[Stored items]
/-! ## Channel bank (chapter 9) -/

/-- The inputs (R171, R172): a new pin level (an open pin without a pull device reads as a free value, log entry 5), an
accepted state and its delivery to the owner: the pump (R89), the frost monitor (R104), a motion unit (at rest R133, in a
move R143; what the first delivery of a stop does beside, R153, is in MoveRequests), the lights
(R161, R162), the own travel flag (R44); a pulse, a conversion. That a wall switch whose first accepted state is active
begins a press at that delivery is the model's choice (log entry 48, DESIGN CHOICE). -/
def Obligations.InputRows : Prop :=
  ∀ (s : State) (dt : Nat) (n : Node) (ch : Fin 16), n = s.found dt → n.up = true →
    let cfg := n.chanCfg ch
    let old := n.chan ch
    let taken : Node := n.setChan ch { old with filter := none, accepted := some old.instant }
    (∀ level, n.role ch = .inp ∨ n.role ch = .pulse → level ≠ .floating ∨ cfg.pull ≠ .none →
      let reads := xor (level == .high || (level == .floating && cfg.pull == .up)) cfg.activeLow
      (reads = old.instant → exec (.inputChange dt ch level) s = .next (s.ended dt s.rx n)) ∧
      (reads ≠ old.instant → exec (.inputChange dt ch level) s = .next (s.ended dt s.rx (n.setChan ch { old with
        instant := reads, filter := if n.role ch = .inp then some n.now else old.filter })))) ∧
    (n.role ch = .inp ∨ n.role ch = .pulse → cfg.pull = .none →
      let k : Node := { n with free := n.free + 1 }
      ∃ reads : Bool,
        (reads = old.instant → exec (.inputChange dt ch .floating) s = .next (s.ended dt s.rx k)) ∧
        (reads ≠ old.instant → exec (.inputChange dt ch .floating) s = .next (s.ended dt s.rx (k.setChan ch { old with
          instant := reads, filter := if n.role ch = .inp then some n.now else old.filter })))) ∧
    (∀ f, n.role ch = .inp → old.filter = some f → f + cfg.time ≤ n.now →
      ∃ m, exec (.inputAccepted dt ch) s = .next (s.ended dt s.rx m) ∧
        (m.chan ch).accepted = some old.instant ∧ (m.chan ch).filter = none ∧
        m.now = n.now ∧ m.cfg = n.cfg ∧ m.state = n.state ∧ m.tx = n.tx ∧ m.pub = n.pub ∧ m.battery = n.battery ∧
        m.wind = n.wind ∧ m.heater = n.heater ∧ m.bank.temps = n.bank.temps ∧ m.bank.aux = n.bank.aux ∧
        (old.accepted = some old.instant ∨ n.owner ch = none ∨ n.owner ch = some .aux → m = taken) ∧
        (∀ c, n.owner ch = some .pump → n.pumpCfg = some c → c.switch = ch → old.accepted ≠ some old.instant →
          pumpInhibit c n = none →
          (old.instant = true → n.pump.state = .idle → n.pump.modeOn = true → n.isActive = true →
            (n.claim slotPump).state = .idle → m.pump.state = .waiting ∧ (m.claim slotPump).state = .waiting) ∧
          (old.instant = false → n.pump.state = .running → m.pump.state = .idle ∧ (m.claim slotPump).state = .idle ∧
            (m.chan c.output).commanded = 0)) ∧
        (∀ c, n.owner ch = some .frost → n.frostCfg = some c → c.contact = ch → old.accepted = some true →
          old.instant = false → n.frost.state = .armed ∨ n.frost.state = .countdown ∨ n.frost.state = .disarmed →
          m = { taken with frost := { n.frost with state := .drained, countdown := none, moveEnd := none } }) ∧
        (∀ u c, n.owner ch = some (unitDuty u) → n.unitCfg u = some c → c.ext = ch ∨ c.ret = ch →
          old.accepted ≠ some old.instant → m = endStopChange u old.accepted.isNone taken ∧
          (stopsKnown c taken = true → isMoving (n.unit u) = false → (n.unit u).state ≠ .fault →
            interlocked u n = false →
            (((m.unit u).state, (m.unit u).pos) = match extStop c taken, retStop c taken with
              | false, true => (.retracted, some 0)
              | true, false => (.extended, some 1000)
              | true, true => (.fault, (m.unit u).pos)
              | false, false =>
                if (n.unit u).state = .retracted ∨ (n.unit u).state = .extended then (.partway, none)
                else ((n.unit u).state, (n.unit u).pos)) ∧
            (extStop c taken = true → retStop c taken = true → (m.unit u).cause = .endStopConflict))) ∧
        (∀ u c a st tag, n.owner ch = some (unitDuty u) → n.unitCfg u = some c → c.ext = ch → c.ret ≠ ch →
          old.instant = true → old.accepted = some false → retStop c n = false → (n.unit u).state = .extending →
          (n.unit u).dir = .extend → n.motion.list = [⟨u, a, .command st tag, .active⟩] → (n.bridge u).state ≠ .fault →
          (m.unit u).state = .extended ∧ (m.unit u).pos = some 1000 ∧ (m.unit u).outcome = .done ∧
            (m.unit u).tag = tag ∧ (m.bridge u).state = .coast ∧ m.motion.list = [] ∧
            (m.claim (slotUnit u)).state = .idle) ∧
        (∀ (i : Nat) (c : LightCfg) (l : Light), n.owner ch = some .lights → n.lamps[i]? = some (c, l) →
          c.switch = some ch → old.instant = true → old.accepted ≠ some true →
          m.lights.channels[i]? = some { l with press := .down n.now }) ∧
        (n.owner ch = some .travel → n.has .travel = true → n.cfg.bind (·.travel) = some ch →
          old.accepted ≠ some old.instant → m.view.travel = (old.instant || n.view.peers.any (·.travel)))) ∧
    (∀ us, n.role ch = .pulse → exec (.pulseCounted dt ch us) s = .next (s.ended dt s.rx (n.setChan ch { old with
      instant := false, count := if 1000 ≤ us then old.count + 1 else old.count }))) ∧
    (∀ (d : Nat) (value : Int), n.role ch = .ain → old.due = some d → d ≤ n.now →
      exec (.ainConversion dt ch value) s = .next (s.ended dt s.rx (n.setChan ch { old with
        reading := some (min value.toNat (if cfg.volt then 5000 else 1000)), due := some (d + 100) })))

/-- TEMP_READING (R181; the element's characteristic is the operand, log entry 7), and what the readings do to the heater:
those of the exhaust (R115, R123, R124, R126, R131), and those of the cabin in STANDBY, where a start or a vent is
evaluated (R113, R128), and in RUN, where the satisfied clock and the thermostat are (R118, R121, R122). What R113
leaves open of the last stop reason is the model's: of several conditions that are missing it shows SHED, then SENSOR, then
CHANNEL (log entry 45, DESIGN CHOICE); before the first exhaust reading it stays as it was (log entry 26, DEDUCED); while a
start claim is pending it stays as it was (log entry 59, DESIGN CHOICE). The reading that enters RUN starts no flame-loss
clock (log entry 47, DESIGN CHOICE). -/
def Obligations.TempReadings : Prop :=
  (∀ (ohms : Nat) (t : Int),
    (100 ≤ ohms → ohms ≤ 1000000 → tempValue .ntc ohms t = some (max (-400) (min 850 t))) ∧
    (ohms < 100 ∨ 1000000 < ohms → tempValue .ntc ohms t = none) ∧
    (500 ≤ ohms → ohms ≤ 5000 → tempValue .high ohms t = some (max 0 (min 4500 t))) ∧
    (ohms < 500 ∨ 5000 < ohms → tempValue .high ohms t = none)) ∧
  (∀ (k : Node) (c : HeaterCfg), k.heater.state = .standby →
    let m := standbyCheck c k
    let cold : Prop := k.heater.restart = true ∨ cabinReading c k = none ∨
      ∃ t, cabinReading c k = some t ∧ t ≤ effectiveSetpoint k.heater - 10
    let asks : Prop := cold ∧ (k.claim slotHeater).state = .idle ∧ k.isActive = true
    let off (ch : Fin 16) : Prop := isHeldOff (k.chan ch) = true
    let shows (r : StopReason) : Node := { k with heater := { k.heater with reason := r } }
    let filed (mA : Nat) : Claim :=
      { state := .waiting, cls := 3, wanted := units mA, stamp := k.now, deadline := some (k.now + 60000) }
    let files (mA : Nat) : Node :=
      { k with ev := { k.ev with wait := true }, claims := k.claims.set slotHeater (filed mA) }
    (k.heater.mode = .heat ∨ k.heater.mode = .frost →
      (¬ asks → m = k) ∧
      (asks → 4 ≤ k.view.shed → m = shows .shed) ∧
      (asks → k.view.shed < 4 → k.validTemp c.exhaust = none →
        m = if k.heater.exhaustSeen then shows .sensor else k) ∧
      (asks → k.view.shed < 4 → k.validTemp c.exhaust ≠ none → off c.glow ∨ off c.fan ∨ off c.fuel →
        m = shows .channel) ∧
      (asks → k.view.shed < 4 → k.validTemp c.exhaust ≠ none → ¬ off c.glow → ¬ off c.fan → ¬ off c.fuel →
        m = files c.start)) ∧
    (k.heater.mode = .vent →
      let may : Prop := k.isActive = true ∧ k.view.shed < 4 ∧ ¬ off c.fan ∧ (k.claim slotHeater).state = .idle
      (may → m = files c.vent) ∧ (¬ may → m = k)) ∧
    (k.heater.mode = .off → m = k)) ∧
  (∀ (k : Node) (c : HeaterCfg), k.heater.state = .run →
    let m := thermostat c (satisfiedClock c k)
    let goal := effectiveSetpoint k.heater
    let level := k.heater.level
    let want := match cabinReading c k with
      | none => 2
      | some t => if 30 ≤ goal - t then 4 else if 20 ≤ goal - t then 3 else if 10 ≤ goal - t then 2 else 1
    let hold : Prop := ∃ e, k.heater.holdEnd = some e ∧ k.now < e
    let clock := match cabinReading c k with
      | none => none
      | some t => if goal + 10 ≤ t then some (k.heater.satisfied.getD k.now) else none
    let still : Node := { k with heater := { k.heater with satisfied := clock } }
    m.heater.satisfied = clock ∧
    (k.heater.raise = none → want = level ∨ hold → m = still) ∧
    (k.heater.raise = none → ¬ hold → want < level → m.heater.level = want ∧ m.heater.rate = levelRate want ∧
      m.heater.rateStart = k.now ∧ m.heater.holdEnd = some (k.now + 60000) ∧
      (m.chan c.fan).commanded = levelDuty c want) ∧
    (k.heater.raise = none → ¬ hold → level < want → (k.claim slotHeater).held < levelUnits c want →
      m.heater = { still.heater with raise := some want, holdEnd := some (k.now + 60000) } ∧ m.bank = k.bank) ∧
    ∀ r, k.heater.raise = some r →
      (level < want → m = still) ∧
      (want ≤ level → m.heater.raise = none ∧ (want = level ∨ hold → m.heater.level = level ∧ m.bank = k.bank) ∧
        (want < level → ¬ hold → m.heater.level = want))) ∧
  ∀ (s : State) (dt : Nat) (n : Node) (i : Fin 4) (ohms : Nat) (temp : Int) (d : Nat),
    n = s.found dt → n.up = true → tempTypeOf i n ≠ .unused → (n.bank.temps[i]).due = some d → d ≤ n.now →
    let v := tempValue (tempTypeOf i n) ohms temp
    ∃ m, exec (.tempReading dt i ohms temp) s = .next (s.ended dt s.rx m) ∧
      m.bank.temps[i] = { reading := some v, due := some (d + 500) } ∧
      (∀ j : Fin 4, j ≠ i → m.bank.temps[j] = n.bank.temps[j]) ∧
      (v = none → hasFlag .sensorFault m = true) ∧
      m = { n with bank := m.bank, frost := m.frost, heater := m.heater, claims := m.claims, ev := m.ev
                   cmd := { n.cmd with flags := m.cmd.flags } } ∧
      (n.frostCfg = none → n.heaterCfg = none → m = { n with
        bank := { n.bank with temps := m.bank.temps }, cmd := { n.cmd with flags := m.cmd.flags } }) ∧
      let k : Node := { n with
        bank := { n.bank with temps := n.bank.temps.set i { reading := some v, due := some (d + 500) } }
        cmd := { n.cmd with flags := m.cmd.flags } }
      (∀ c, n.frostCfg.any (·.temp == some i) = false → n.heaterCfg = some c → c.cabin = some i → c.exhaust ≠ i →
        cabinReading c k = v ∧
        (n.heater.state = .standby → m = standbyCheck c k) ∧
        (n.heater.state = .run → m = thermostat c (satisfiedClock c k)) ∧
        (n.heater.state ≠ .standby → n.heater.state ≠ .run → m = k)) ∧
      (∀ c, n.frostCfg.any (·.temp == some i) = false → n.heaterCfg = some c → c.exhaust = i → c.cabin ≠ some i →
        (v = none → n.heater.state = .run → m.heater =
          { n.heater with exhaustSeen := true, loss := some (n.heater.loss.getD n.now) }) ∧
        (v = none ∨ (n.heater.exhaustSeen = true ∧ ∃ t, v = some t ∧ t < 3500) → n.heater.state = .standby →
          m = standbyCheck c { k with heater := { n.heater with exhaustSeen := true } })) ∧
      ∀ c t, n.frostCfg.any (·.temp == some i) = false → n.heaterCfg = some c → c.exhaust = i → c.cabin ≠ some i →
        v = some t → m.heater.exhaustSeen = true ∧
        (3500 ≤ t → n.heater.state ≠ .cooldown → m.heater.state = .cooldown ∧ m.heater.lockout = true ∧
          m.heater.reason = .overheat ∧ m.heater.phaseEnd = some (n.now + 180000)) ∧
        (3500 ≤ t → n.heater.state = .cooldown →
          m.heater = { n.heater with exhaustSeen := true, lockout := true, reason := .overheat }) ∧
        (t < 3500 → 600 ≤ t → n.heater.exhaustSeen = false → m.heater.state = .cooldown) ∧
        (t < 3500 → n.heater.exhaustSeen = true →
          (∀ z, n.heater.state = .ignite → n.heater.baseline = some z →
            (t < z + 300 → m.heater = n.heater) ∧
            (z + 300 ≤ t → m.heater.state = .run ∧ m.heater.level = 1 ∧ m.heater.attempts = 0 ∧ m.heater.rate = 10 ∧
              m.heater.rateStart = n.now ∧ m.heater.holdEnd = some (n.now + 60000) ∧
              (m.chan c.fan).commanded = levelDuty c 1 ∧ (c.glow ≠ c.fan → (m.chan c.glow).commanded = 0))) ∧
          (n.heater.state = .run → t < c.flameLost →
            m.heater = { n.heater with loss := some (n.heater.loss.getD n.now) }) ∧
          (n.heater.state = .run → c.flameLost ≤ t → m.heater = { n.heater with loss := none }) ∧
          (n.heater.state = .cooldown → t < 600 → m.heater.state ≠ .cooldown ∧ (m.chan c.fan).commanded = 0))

● PROBLEM DESCRIPTION
Look above and return each line of the records exactly, from the very first through the line with "(∀ level, n.role", both included.

● YOUR SOLUTION
/-! ## Channel bank (chapter 9) -/

/-- The inputs (R171, R172): a new pin level (an open pin without a pull device reads as a free value, log entry 5), an
accepted state and its delivery to the owner: the pump (R89), the frost monitor (R104), a motion unit (at rest R133, in a
move R143; what the first delivery of a stop does beside, R153, is in MoveRequests), the lights
(R161, R162), the own travel flag (R44); a pulse, a conversion. That a wall switch whose first accepted state is active
begins a press at that delivery is the model's choice (log entry 48, DESIGN CHOICE). -/
def Obligations.InputRows : Prop :=
  ∀ (s : State) (dt : Nat) (n : Node) (ch : Fin 16), n = s.found dt → n.up = true →
    let cfg := n.chanCfg ch
    let old := n.chan ch
    let taken : Node := n.setChan ch { old with filter := none, accepted := some old.instant }
    (∀ level, n.role ch = .inp ∨ n.role ch = .pulse → level ≠ .floating ∨ cfg.pull ≠ .none →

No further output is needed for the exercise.